* _Task details_: Return every line of the listing below, unchanged, from its first line to the line holding "cases i with", that line included.

* _Records provided_:
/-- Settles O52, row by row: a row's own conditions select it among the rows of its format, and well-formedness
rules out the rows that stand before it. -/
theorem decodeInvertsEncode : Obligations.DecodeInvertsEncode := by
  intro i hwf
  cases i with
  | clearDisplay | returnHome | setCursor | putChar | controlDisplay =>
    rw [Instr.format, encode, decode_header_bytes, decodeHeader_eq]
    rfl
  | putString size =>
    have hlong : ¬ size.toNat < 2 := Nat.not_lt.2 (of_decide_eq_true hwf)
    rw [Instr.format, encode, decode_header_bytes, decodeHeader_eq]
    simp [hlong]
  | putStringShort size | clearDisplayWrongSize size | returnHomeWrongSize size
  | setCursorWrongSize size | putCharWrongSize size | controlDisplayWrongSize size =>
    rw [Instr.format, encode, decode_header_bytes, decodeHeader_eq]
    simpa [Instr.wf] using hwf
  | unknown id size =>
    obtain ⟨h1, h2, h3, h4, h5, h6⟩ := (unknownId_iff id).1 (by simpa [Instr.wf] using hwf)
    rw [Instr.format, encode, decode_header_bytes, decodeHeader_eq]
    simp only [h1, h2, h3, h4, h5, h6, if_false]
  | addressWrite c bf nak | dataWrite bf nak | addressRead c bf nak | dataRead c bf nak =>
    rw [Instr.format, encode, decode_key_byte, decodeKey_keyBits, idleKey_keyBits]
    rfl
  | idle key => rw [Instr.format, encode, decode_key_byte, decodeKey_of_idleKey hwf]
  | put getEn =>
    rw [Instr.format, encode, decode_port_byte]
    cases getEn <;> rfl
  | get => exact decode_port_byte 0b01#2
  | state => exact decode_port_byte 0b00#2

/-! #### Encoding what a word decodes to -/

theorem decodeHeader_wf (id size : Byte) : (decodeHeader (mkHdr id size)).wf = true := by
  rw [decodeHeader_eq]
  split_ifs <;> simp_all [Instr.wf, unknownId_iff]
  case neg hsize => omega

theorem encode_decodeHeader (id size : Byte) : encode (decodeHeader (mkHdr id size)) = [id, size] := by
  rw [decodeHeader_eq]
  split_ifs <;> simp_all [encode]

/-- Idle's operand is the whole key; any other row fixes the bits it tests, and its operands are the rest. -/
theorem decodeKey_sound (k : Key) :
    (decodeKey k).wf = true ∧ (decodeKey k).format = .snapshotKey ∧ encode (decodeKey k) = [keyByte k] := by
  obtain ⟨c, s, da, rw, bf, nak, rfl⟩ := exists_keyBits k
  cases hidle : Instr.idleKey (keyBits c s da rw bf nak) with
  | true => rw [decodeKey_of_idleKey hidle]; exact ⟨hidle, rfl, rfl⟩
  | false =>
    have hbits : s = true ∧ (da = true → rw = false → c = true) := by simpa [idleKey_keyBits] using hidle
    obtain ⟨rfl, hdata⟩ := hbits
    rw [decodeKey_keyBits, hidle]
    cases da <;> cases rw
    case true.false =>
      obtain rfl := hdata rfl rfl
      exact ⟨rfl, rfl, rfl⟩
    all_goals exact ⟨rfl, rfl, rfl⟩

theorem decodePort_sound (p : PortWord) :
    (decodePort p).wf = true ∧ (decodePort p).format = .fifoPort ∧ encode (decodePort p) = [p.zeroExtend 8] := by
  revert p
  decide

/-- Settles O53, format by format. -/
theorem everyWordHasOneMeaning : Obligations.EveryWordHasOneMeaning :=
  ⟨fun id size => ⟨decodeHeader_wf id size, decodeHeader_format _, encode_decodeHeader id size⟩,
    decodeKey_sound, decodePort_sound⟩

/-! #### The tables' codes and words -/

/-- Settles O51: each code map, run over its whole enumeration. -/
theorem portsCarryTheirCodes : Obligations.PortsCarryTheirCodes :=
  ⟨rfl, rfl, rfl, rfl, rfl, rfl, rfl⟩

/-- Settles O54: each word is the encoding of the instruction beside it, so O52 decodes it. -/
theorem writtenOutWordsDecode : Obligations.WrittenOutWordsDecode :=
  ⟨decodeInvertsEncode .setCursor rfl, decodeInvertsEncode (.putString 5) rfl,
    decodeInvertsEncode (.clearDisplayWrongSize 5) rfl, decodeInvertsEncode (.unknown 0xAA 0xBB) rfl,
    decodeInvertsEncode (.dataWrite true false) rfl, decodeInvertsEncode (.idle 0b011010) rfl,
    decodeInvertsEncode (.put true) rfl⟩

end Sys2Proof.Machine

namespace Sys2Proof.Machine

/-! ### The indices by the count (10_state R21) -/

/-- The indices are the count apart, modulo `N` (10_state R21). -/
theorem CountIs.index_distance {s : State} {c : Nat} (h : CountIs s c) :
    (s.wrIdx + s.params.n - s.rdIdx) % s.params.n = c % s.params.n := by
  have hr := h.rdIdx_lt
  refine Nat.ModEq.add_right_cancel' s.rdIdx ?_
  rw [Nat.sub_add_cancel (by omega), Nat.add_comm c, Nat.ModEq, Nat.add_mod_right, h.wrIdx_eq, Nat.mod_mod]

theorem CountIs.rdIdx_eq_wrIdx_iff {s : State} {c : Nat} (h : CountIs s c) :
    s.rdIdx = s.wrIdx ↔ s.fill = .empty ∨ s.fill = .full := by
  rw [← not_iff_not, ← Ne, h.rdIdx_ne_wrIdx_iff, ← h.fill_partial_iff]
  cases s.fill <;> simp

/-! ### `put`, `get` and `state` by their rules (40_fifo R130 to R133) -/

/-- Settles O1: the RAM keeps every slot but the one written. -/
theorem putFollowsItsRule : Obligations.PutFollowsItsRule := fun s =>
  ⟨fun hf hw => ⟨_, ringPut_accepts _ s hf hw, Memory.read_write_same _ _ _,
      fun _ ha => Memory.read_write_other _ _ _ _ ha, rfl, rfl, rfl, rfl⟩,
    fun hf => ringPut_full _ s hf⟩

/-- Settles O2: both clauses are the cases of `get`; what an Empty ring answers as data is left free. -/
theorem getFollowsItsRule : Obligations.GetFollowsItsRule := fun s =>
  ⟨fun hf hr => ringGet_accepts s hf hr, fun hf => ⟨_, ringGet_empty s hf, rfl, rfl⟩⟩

* _Task answer_:
/-- Settles O52, row by row: a row's own conditions select it among the rows of its format, and well-formedness
rules out the rows that stand before it. -/
theorem decodeInvertsEncode : Obligations.DecodeInvertsEncode := by
  intro i hwf
  cases i with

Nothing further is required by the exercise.